Return every line from the one with "Does (.vdspLinkDisable vs n dis) s (s.emit" through the one with "(∀ (vs n ctl", inclusive, exactly as it appears below.

[Start of section]

/-- A host's writes of a vDSP's link, speed, ASPM, reset and slot registers reach the bound device port or travel to its switch; a link
status update sets the vDSP's Link Status; remote errors are logged at the bound vDSP; containment is triggered, asked to end and
released; PTM answers carry the host's time; presence, button and slot events set the states the rules name. For each of these
commands a clause concludes the next state that exec answers, under assumptions on the state and the operands alone:
vdspLinkDisable, vdspRetrainLink, vdspTargetLinkSpeed, vdspAspmControl, secondaryBusReset, vdspLinkStatusUpdate, remoteErrorNotice,
dpcSoftwareTrigger, dpcTriggerStatusWrite, dpcRelease, ptmRequest, presenceDebounced, attentionButtonPress, slotIndicatorWrite,
slotPowerOn, slotPowerOff, slotPerstRelease, slotCommandCompleted. Virtual switch ports: link control, containment, PTM and hot-plug
(R186 to R217). Log entries the family rests on: 42 to 47 and 52. -/
def Obligations.VirtualPortCommandsComplete : Prop :=
  (∀ (vs n p : Nat) (dis : Bool) (s : Dev), s.On → s.boundPort vs n = some p →
      Does (.vdspLinkDisable vs n dis) s (s.setLinkDisable p dis)) ∧
    (∀ (vs n g : Nat) (dis : Bool) (s : Dev), s.On → s.boundPort vs n = none → s.boundFar vs n = some g →
      Does (.vdspLinkDisable vs n dis) s (s.emit (.vdsp g vs n 0 (b2n dis)))) ∧
    (∀ (vs n p : Nat) (s : Dev), s.On → s.boundPort vs n = some p → (s.pport p).up = true →
      Does (.vdspRetrainLink vs n) s (((s.dropL0p p).fset Fld.PCI_PORT_STAT.LTSSM p lRecovery).tellHost p {})) ∧
    (∀ (vs n speed p : Nat) (s : Dev), s.On → s.boundPort vs n = some p → 1 ≤ speed → speed ≤ 7 →
      Does (.vdspTargetLinkSpeed vs n speed) s
    (s.modPport p fun q => { q with target := min (speed - 1) (s.fget Fld.PCI_PORT_CTRL.MAXRATE p) })) ∧
    (∀ (vs n ctl p : Nat) (s : Dev), s.On → s.boundPort vs n = some p →
      Does (.vdspAspmControl vs n ctl) s (s.modPport p fun q => { q with aspm := ctl % 4 })) ∧
    (∀ (vs n p : Nat) (s : Dev), s.On → s.boundPort vs n = some p →
      Does (.secondaryBusReset vs n true) s ((s.modPport p fun q => { q with hotReset := true }).linkDown p lHotReset)) ∧
    (∀ (vs n p : Nat) (s : Dev), s.On → s.boundPort vs n = some p → (s.pport p).hotReset = true →
      Does (.secondaryBusReset vs n false) s
    ((s.modPport p fun q => { q with hotReset := false }).linkFree p)) ∧
    (∀ (vs n speed width g : Nat) (training dl : Bool) (note : PortNotice) (s : Dev), s.On → s.vdspExists vs n = true → s.boundPort vs n = none → s.boundFar vs n = some g →
      Does (.vdspLinkStatusUpdate vs n speed width training ⟨dl, note⟩) s (s.portSays vs n (linkStatWord speed width training dl) note)) ∧
    (∀ (vs n speed width p : Nat) (training dl : Bool) (note : PortNotice) (s : Dev), s.On → s.vdspExists vs n = true → s.boundPort vs n = some p →
      Does (.vdspLinkStatusUpdate vs n speed width training ⟨dl, note⟩) s (s.portSays vs n (s.linkWord p) (s.portNotice p {}))) ∧
    (∀ (vs n : Nat) (err : PcieErr) (hdr : HdrLog) (s : Dev), s.On → s.vdspExists vs n = true →
      Does (.remoteErrorNotice vs n ⟨some err, none⟩ hdr) s (s.aer vs n err hdr)) ∧
    (∀ (vs n reason src : Nat) (hdr : HdrLog) (s : Dev), s.On → s.vdspExists vs n = true → n ≠ uspNo →
      Does (.remoteErrorNotice vs n ⟨none, some (reason, src)⟩ hdr) s (s.dpcTrigger vs n reason src)) ∧
    (∀ (vs n : Nat) (s : Dev), s.On → s.vdspExists vs n = true → (s.pfn vs n).dpcStat.testBit 0 = false → (bitsOf (s.pfn vs n).dpcCtl 1 0 = 1 ∨ bitsOf (s.pfn vs n).dpcCtl 1 0 = 2) →
      Does (.dpcSoftwareTrigger vs n) s
    ((s.dpcTrigger vs n 3 0).modPfn vs n fun f => { f with dpcStat := setBitsOf f.dpcStat 6 5 1 })) ∧
    (∀ (vs n : Nat) (s : Dev), s.On → s.dpcHeld vs n = true → s.boundFar vs n = none →
      Does (.dpcTriggerStatusWrite vs n) s (s.modVd vs n fun v => { v with relReq := true })) ∧
    (∀ (vs n t p : Nat) (s : Dev), s.On → (s.vd vs n).trigAt = some t → s.dpcHeld vs n = true → (s.vd vs n).relReq = true → t + tMs ≤ s.now → s.boundPort vs n = some p → s.portHolds p = false → s.vsExists vs = true →
      Does (.dpcRelease vs n) s
    (let s1 := (s.modVd vs n fun v => { v with trigAt := none, relReq := false }).modPfn vs n fun f => { f with dpcStat := setBit f.dpcStat 0 false }
     (((({ s1 with fwd.contained := s1.fwd.contained &&& (2 ^ 48 - 1 - 2 ^ p) } : Dev).linkFree p).tellHost p { released := true }).cmdDone
       (0x4000 + p) 5 0 [1]))) ∧
    (∀ (n : Nat) (b : Binding) (s : Dev), s.On → s.isDevice n = true → (s.pport n).up = true → s.bindAt s.ap n = some b →
      Does (.ptmRequest (.port n)) s (s.emit (.ptm n (s.hostTime b.vs)))) ∧
    (∀ (vs : Nat) (s : Dev), s.On → s.vsExists vs = true → (s.sfn vs 0).cfg.ptmCtl.testBit 0 = true →
      Does (.ptmRequest (.sf vs)) s (s.emit (.ptmSf vs (s.hostTime vs)))) ∧
    (∀ (k : Nat) (present : Bool) (s : Dev), s.On → k < 8 → s.fbit Fld.PCI_SLOT_MAP.EN k = false →
      Does (.presenceDebounced k present) s (s.fset Fld.PCI_SLOT_STAT.PRSNT k (b2n present))) ∧
    (∀ (k : Nat) (present : Bool) (s : Dev), s.On → k < 8 → s.fbit Fld.PCI_SLOT_MAP.EN k = true →
      Does (.presenceDebounced k present) s
    ((s.fset Fld.PCI_SLOT_STAT.PRSNT k (b2n present)).tellHost (s.fget Fld.PCI_SLOT_MAP.PORT k) {})) ∧
    (∀ (k : Nat) (s : Dev), s.On → k < 8 → s.fbit Fld.PCI_SLOT_MAP.EN k = true → s.bindAt s.ap (s.fget Fld.PCI_SLOT_MAP.PORT k) ≠ none →
      Does (.attentionButtonPress k) s (s.pressAt (s.fget Fld.PCI_SLOT_MAP.PORT k))) ∧
    (∀ (k : Nat) (s : Dev), s.On → k < 8 → s.fbit Fld.PCI_SLOT_MAP.EN k = false →
      Does (.attentionButtonPress k) s
    (s.fset Fld.PCI_SLOT_STAT.UNBOUND_PRESS k (min 255 (s.fget Fld.PCI_SLOT_STAT.UNBOUND_PRESS k + 1)))) ∧
    (∀ (vs n atn pwr p : Nat) (s : Dev), s.On → s.vdspExists vs n = true → (s.slotCommand vs n).boundPort vs n = some p → (s.slotCommand vs n).slotOf p = none →
      Does (.slotIndicatorWrite vs n atn pwr) s
    (let t := s.slotCommand vs n
     { t with pci.slotInd := tput 0 t.pci.slotInd p
                 ((if pwr % 4 = 0 then tget 0 t.pci.slotInd p / 4 else indState (pwr % 4)) * 4 +
                   (if atn % 4 = 0 then tget 0 t.pci.slotInd p % 4 else indState (atn % 4))) })) ∧
    (∀ (vs n p k : Nat) (s : Dev), s.On → s.vdspExists vs n = true → (s.slotCommand vs n).boundPort vs n = some p → (s.slotCommand vs n).slotOf p = some k →
      Does (.slotPowerOn vs n) s (((s.slotCommand vs n).setSlotOff p false).modSlot k fun c =>
    { c with ctl := some true, state := if c.state = slOff ∧ c.offAt.isNone then slWait else c.state })) ∧
    (∀ (vs n p : Nat) (s : Dev), s.On → s.vdspExists vs n = true → (s.slotCommand vs n).boundPort vs n = some p → (s.slotCommand vs n).slotOf p = none →
      Does (.slotPowerOff vs n) s ((s.slotCommand vs n).setSlotOff p true)) ∧
    (∀ (vs n p k : Nat) (s : Dev), s.On → s.vdspExists vs n = true → (s.slotCommand vs n).boundPort vs n = some p → (s.slotCommand vs n).slotOf p = some k →
      Does (.slotPowerOff vs n) s
    (let t := s.slotCommand vs n
     let u := t.setSlotOff p true
     let v := ({ u with pci.perst := setBit u.pci.perst k true, pci.perstAt := tdel u.pci.perstAt k } : Dev).pin "SLOT_PERST_N" k false
     ((v.modPport p fun q => { q with perst := true }).modSlot k fun c =>
        { c with ctl := some false, retryAt := none, pfw := true,
                 offAt := if c.offAt.isSome then c.offAt else some (t.now + 10 * tUs) }).pin "SLOT_PFW_N" k false)) ∧
    (∀ (k t : Nat) (s : Dev), s.On → tfind s.pci.perstAt k = some t → t + 100 * tMs ≤ s.now → s.fbit Fld.PCI_SLOT_STAT.POWERED k = true → s.fbit Fld.PCI_SLOT_MAP.EN k = false →
      Does (.slotPerstRelease k) s
    (({ s with pci.perst := setBit s.pci.perst k false, pci.perstAt := tdel s.pci.perstAt k } : Dev).pin "SLOT_PERST_N" k true)) ∧
    (∀ (vs n : Nat) (s : Dev), s.On → s.vdspExists vs n = true → (s.vd vs n).cmdAt ≠ none → s.turningOff vs n = false →
      Does (.slotCommandCompleted vs n) s ((s.modVd vs n fun v => { v with cmdAt := none }).hotplug vs n 4))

[End of section]

- Exercise output -
      Does (.vdspLinkDisable vs n dis) s (s.emit (.vdsp g vs n 0 (b2n dis)))) ∧
    (∀ (vs n p : Nat) (s : Dev), s.On → s.boundPort vs n = some p → (s.pport p).up = true →
      Does (.vdspRetrainLink vs n) s (((s.dropL0p p).fset Fld.PCI_PORT_STAT.LTSSM p lRecovery).tellHost p {})) ∧
    (∀ (vs n speed p : Nat) (s : Dev), s.On → s.boundPort vs n = some p → 1 ≤ speed → speed ≤ 7 →
      Does (.vdspTargetLinkSpeed vs n speed) s
    (s.modPport p fun q => { q with target := min (speed - 1) (s.fget Fld.PCI_PORT_CTRL.MAXRATE p) })) ∧
    (∀ (vs n ctl p : Nat) (s : Dev), s.On → s.boundPort vs n = some p →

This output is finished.